>>>>

/-- Settles O25: PUSH is the move of `SP`, one store at where it then is, and an advance. -/
theorem pushStoresBelowTheStackPointer : Obligations.PushStoresBelowTheStackPointer := by
  refine ⟨fun a => decode_encode_append (.push a), fun a s ha => exec_push_badIndex ha,
    fun a s ha hs => exec_push_full ha hs, fun a s ha hs => ⟨_, exec_push s ha hs, ?_⟩,
    operandFetchFaultsFrom_of_count (by decide) (by decide)⟩
  have hctl := controlKept_setSp s (s.sp - 1)
  exact ⟨State.sp_setSp .., (Memory.read_write_self ..).trans (reg_setSp_operand s _ ha),
    fun x hx => Memory.read_write_ne _ _ hx, congrArg (· + 2) (State.setSp_pc ..), State.reg_setSp s _,
    State.fl_setSp .., State.setSp_out .., hctl.trans ⟨rfl, rfl, rfl⟩⟩

/-- Settles O26: POP is the write of its register, the move of what `SP` is by then, and an advance. -/
theorem popReadsAtTheStackPointer : Obligations.PopReadsAtTheStackPointer := by
  refine ⟨fun a => decode_encode_append (.pop a), fun a s ha => exec_pop_badIndex ha,
    fun a s ha hs => exec_pop_top ha ((sp_setReg_eq_popBase s ha).trans hs),
    fun a s ha hs => ⟨_, exec_pop s ha fun h => hs ((sp_setReg_eq_popBase s ha).symm.trans h), ?_⟩,
    operandFetchFaultsFrom_of_count (by decide) (by decide)⟩
  rw [sp_setReg_eq_popBase]
  have hset : ControlKept s (s.setReg ⟨a.toNat, ha⟩ (s.mem.read s.sp.toNat)) := ⟨rfl, rfl, rfl⟩
  have hctl := hset.trans (controlKept_setSp _ (s.popBase a + 1))
  refine ⟨State.sp_setSp .., ?_, fun k hk => ?_, ?_, congrArg (· + 2) (State.setSp_pc ..),
    State.setSp_out .., memKept_setSp _ _, hctl.trans ⟨rfl, rfl, rfl⟩⟩
  · rw [State.reg_advance, reg_setSp_operand, State.reg_setReg_self, State.setReg_regAlias]
    split
    · next h => rw [popBase_of_seven h]
    · rfl
  · rw [State.reg_advance, State.reg_setSp, State.reg_setReg, if_neg hk, State.setReg_regAlias]
    split
    · next h =>
      have ha7 : a ≠ 7 := fun e => hk (h.2.trans ((index_eq_iff _ ha).mpr e).symm)
      rw [popBase_of_ne_seven fun h7 => ha7 h7.2]
    · rfl
  · rw [State.fl_advance, State.fl_setSp, fl_setReg_operand]

/-- Settles O32: what POP increments is the decremented `SP`, be it `SP` or the byte that PUSH R7 stored, so
each cell gets back its value. -/
theorem pushThenPopRestores : Obligations.PushThenPopRestores := by
  intro a s ha hs
  obtain ⟨-, -, -, hpush, -⟩ := pushStoresBelowTheStackPointer
  obtain ⟨-, -, -, hpop, -⟩ := popReadsAtTheStackPointer
  obtain ⟨t, ht, hsp, hread, hmem, hpc, hreg, hfl, hout, hctl⟩ := hpush a s ha hs
  have htop : t.mem.read t.sp.toNat =
      if s.regAlias = .aliased ∧ a = 7 then s.sp - 1 else s.reg ⟨a.toNat, ha⟩ := by rw [hsp, hread]
  have hal : t.regAlias = s.regAlias := regAlias_eq_of_config_eq hctl.config
  have hbase : t.popBase a = s.sp - 1 := by
    by_cases h : t.regAlias = .aliased ∧ a = 7
    · rw [popBase_of_seven h, htop, if_pos (hal ▸ h)]
    · rw [popBase_of_ne_seven h, hsp]
  obtain ⟨u, hu, hsp', hreg', hregs', hfl', hpc', hout', hmem', hctl'⟩ :=
    hpop a t ha fun h => sub_one_ne_top hs (hbase.symm.trans h)
  refine ⟨t, u, ht, hu, hctl, hctl.trans hctl', hpc, ?_, hsp, ?_, fun k => ?_, ?_, hout'.trans hout,
    fun x hx => (hmem' x).trans (hmem x hx)⟩
  · rw [hpc', hpc, BitVec.add_assoc]
    rfl
  · rw [hsp', ← State.popBase, hbase, sub_one_add_one]
  · by_cases hk : k = ⟨a.toNat, ha⟩
    · subst hk
      rw [hreg', htop, hal]
      split
      · next h => rw [sub_one_add_one, reg_operand_eq_sp h]
      · rfl
    · rw [hregs' k hk, hreg, hal, hsp, sub_one_add_one]
      split
      · next h => rw [h.2, State.sp_of_aliased h.1]
      · rfl
  · rw [hfl', htop, hfl, hal]
    split
    · next h => rw [if_neg fun h7 => absurd (h.2.symm.trans h7.2) (by decide), reg_operand_eq_fl h]
    · rfl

<<<<

Required action. Which lines of the data include the string "pushStoresBelowTheStackPointer"? Copy each of them.

Solution to this problem.
theorem pushStoresBelowTheStackPointer : Obligations.PushStoresBelowTheStackPointer := by
  obtain ⟨-, -, -, hpush, -⟩ := pushStoresBelowTheStackPointer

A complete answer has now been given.